Размер шрифта
-
+

Россия, умытая кровью. Самая страшная русская трагедия - стр. 64

Если у вас большая квартира, вас вполне могли «уплотнить». То есть вселить в эту квартиру или такого же «буржуя», или вообще любого, кого захочет вселить новая власть. А то ведь и правда – кто-то «один в семи комнатах, а другой пропитание на помойке ищет»[63]. Непорядок. Я не зря вспомнил «Собачье сердце» – там все разворачивается как раз вокруг идеи «уплотнения» профессора Преображенского.

Кто решал, какая квартира «слишком большая»? Да любой местный Совет любого уровня. При этом «лишние» комнаты захватывались внезапно, чтобы хозяева не успели вынести оттуда вещей. Часто «трудящиеся» – особенно вооруженные – и сами «уплотняли» «буржуев». Совет только выдавал им ордера на жилье задним числом: по факту захвата.

Именно с этого времени во всех крупных городах обычным делом стали «коммуналки» – квартиры на многих хозяев.
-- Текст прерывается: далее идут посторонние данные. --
-- ==== Sys2Proof/Machine/Devices.lean ====
section
/-! DEFINITION. The devices (60_exceptions.md R424, R440 to R454): what a read, a write and a probe of an offset do, and the
registry's interrupt queries (R425, R426). -/

namespace Sys2Proof.Machine

/-- The address lies in the device's range (R420, R423). -/
def Device.covers (d : Device) (a : Nat) : Bool := d.base ≤ a && a < d.base + d.size

/-- The device has interrupts enabled and is pending (R425). -/
def Device.requesting (d : Device) : Bool := d.intEnabled && d.pending

/-- The Keyboard's status word: bit 0 ready, bit 3 interrupt enable (R443). -/
def keyboardStatus (ready enabled : Bool) : Word :=
  (0 : BitVec 12) ++ BitVec.ofBool enabled ++ (0 : BitVec 2) ++ BitVec.ofBool ready

/-- The Screen's control word: bit 1 power (R453). -/
def screenControl (power : Bool) : Word := (0 : BitVec 14) ++ BitVec.ofBool power ++ (0 : BitVec 1)

/-- `read(offset)`: the word returned and the device after it (R423, R442, R443, R448, R452, R453). -/
def Device.read (d : Device) (off : Nat) : Word × Device :=
  match d.unit with
  | .keyboard queue ready =>
    if off = 0 then
      match queue with
      | [] => (0, d)
      | k :: rest => (k, { d with unit := .keyboard rest (if rest.isEmpty then false else ready) })
    else (keyboardStatus ready d.intEnabled, d)
  | .lights switches _ => (switches, d)
  | .screen cells power =>
    if off < cells.length then (if power then cells.getD off 0 else 0, d)
    else (screenControl power, d)

/-- `peek(offset)`: what `read` would return, with no effect (R69, R442). -/
def Device.peek (d : Device) (off : Nat) : Word := (d.read off).1

/-- The queue after a write of the control register: remove first, remove last, clear, in this order (R444). -/
def keyboardControl (v : Word) (queue : List Word) : List Word :=
  let q1 := if v.getLsbD 0 then queue.tail else queue
  let q2 := if v.getLsbD 1 then q1.dropLast else q1
  if v.getLsbD 2 then [] else q2

/-- `write(offset, v)` (R423, R444, R445, R448, R452, R454). -/
def Device.write (d : Device) (off : Nat) (v : Word) : Device :=
  match d.unit with
  | .keyboard queue _ =>
    if off = 0 then d
    else
      let q := keyboardControl v queue
      { d with intEnabled := v.getLsbD 3, unit := .keyboard q !q.isEmpty }
  | .lights switches _ => { d with unit := .lights switches v }
  | .screen cells power =>
    if off < cells.length then { d with unit := .screen (cells.set off v) power }
    else
      let cleared := if v.getLsbD 0 then List.replicate cells.length 0 else cells
      { d with unit := .screen cleared (v.getLsbD 1) }

/-- Reads the device that covers the address; none where no device does (R67, R423). -/
def readDevices (a : Nat) : List Device → Option (Word × List Device)
  | [] => none
  | d :: ds =>
    if d.covers a then
      let r := d.read (a - d.base)
      some (r.1, r.2 :: ds)
    else (readDevices a ds).map fun r => (r.1, d :: r.2)

/-- Writes the device that covers the address; none where no device does (R68, R423). -/
def writeDevices (a : Nat) (v : Word) : List Device → Option (List Device)
  | [] => none
  | d :: ds =>
    if d.covers a then some (d.write (a - d.base) v :: ds)
    else (writeDevices a v ds).map (d :: ·)

/-- `getIntDevices()`: the requesting devices, in registration order (R425). -/
def intDevices (ds : List Device) : List Device := ds.filter Device.requesting

/-- The place and priority of the requesting device with the lowest priority number, the first registered among equals; places
count from `k` (R426). -/
def nextIntFrom (k : Nat) : List Device → Option (Nat × Nat)
  | [] => none
  | d :: ds =>
    match nextIntFrom (k + 1) ds with
    | none => if d.requesting then some (k, d.priority) else none
    | some (j, p) => if d.requesting && d.priority ≤ p then some (k, d.priority) else some (j, p)

/-- `getNextInt()`: the place in the registry of the device to acknowledge (R426). -/
def nextInt (ds : List Device) : Option Nat := (nextIntFrom 0 ds).map Prod.fst

/-- The places of the requesting devices; places count from `k` (R427). -/
def requestingFrom (k : Nat) : List Device → List Nat
  | [] => []
  | d :: ds => if d.requesting then k :: requestingFrom (k + 1) ds else requestingFrom (k + 1) ds

end Sys2Proof.Machine
end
Само название «коммуналка» – это производное от «коммунальная квартира», в которой живут не частные собственники, а ведется общее, коммунальное хозяйство.

Предоставляю читателям судить самим, кто именно из «пролетариев», люди какого склада особенно лихо «уплотняли» «буржуазию».

Но ведь, «уплотняя» и «репрессируя», коммунисты только распространяли на сотни тысяч людей то, что уже сделали с кучкой очень знатных и богатых людей. Нет ведь никакой нравственной разницы, пытать и убивать великого князя, владельца завода, профессора или мастера на железной дороге. Разница только в том, сколько денег и других ценностей можно найти в карманах трупа.

Организация голода

Коммунисты откровенно хотели «прямого перехода к социализму», то есть отменить частную собственность и заменить денежно-рыночные отношения административным распределением пайков. На это и были нацелены экономические декреты Совнаркома. Отмена частного предпринимательства означала, в частности, что в городах государство становилось единственным работодателем, от которого все население зависело.

21 ноября 1918 года внутренняя торговля была объявлена государственной монополией, частные торговцы превратились в спекулянтов, которых преследовала ЧК.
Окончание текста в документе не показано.